If there shall be outstanding shares of any other class or series of Voting Preferred Stock and Non-Voting Serial Preferred Stock of PLDT hereafter authorized (such outstanding shares of any other class or series of Voting Preferred Stock and Non-Voting Serial Preferred Stock being herein referred to as “Preference Shares”), ranking junior to the Voting Preferred Shares as to dividends, no dividends shall be declared or paid or set apart for payment on any such shares for any period unless full cumulative dividends in respect of the Voting Preferred Shares.

 

(i) have been declared and paid, or

 

(ii) are contemporaneously declared and paid together with dividends payable on such other shares, or

 

(iii) have been declared and a sufficient sum for payment of cumulative dividends in full in respect of the Voting Preferred Shares has been set apart.

When dividends are not paid in full or are in arrears on the Voting Preferred Shares and any other Preference Shares ranking pari passu as to dividends with the Voting Preferred Shares, all dividends upon all outstanding Voting Preferred Shares and such Preference Shares shall be declared pro rata so that the amount of dividends declared per share on the Voting Preferred Shares and on such other Preference Shares shall in all cases bear to each other the same ratio that accrued and unpaid dividends per share on the Voting Preferred Shares and on such other Preference Shares bear to each other as at the date of such dividend payment.
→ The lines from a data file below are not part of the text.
/-- R406, R408: the reset state satisfies the invariant of every step; nothing is enabled and no memory byte is listed. That
memory outside the vaults reads 0 is the model's choice (log entry 5). -/
def Obligations.ResetIsSound : Prop :=
  State.reset.Sound ∧ State.reset.boot = .reset ∧ State.reset.inputs = [] ∧ State.reset.nextRegion = none ∧
    (∀ r, (State.reset.region r).en = false) ∧ (∀ q, (State.reset.queue q).en = false) ∧
    (∀ u, (State.reset.crossing u).en = false) ∧ (∀ c, State.reset.regionOf c = none) ∧
    (∀ p, (State.reset.partition p).en = false) ∧ (∀ p, (State.reset.replica p).en = false) ∧
    (∀ key, Memory.read State.reset.mem key = 0) ∧
    ∀ (c : Nat) (res : BitVec 1), (∀ n, (State.reset.ctx c res).rg n = 0) ∧ (∀ n, (State.reset.ctx c res).rv0 n = 0) ∧
      ∀ n, (State.reset.ctx c res).rm n = if n = 0 then BitVec.allOnes 512 else 0

/-- R101: bytes written read back, others stay, and of several writes to one byte in a cycle the last one wins. -/
def Obligations.MemoryReads : Prop :=
  ∀ (m : Memory) (a n : Nat) (bs : List Byte) (ws : List Write) (w : Write), m.wf = true →
    (m.writeList a bs).wf = true ∧
    (∀ k b, bs[k]? = some b → (m.writeList a bs).read (a + k) = b) ∧
    (∀ key, key < a ∨ a + bs.length ≤ key → (m.writeList a bs).read key = m.read key) ∧
    (∀ k b, w.bytes[k]? = some b → (Memory.apply m (ws ++ [w])).read (w.key + k) = b) ∧
    (m.bytes a n).length = n ∧ ∀ k, k < n → (m.bytes a n)[k]? = some (m.read (a + k))

/-- What a step does with an input: an event runs through `exec`, a requested cycle is one cycle of that region; the writes
of the step apply at its end (R101). -/
def Obligations.StepTakesInput : Prop :=
  ∀ (s : State) (rest : List Turn),
    (∀ i t, s.inputs = .event i :: rest → isEvent i = true → exec i { s with inputs := rest } = .next t →
      step s = .next (t.passes.commit s.mem)) ∧
    (∀ i, s.inputs = .event i :: rest → isEvent i = false → step s = .next (State.commit (State.passes { s with inputs := rest }) s.mem)) ∧
    (∀ r, s.inputs = .cycle r :: rest → step s = .next ((State.tick { s with inputs := rest } r.toNat).passes.commit s.mem)) ∧
    (s.inputs = [] → s.nextRegion = none →
      step s = .next (s.passes.commit s.mem)) ∧
    (s.boot = .ready → s.packets = [] → s.passes =
      { s with wall := BitVec.ofNat 64 (min (s.wall.toNat + (Config.wallStep s.free).toNat) (2 ^ 64 - 1)), free := s.free + 1 }) ∧
    (s.boot ≠ .ready → s.passes = { s with free := s.free + 1 })

/-- R139, R142, R144: a step at a state whose next bundle is one instruction is `exec` of that instruction, with what a cycle
does before its issue (`State.readied`) and after it (`State.closed`). -/
def Obligations.StepRunsInstruction : Prop :=
  ∀ (s t : State) (r c : Nat) (i : Instr),
    s.runsNext r → (s.opened r).present r = [c] → ((s.performed r c).regOf c).drain = false →
    let v := s.readied r c
    v.issues c → i.wf = true → isEvent i = false → v.holdsCode c v.cx.pc.toNat (encodeWords i true) →
    exec i v = .next t → step s = .next (t.closed r c (v.core c) s.mem)

/-- R139 to R142: what a context fetches is the list of instructions whose words its store holds at the pc. -/
def Obligations.FetchReadsTheBundle : Prop :=
  ∀ (s : State) (c : Nat) (res : BitVec 1) (is : List Instr), is ≠ [] → (∀ i ∈ is, isEvent i = false) →
    s.holdsCode c (s.ctx c res).pc.toNat (bundleWords is) → step4 0 none [] false (bundleWords is) = none →
    s.fetch c res = .words is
Unless full cumulative dividends on all outstanding Voting Preferred Shares shall have been paid or declared and set apart for payment for all past dividend payment periods, (i) no dividends shall be paid or declared and set apart for payment, in respect of the Common Stock or on any other stock of PLDT ranking junior to the Voting Preferred Shares as to dividends; (ii) no distribution shall be made in respect of the Common Stock or on any other stock of PLDT ranking junior to the Voting Preferred Shares as to distribution upon liquidation, dissolution or winding-up; (iii) nor shall any Common Stock, or any other stock of PLDT ranking junior to, or pari passu with, the Voting Preferred Shares as to dividends or distribution upon liquidation, dissolution or winding up be redeemed, purchased or otherwise acquired for any consideration (or any payment made to or made available for a sinking fund for the redemption of any shares of such stock) by PLDT (except for conversion of such stock into, or exchange of such stock for, stock ranking junior to the Voting Preferred Shares as to dividends and distribution upon liquidation, dissolution or winding up).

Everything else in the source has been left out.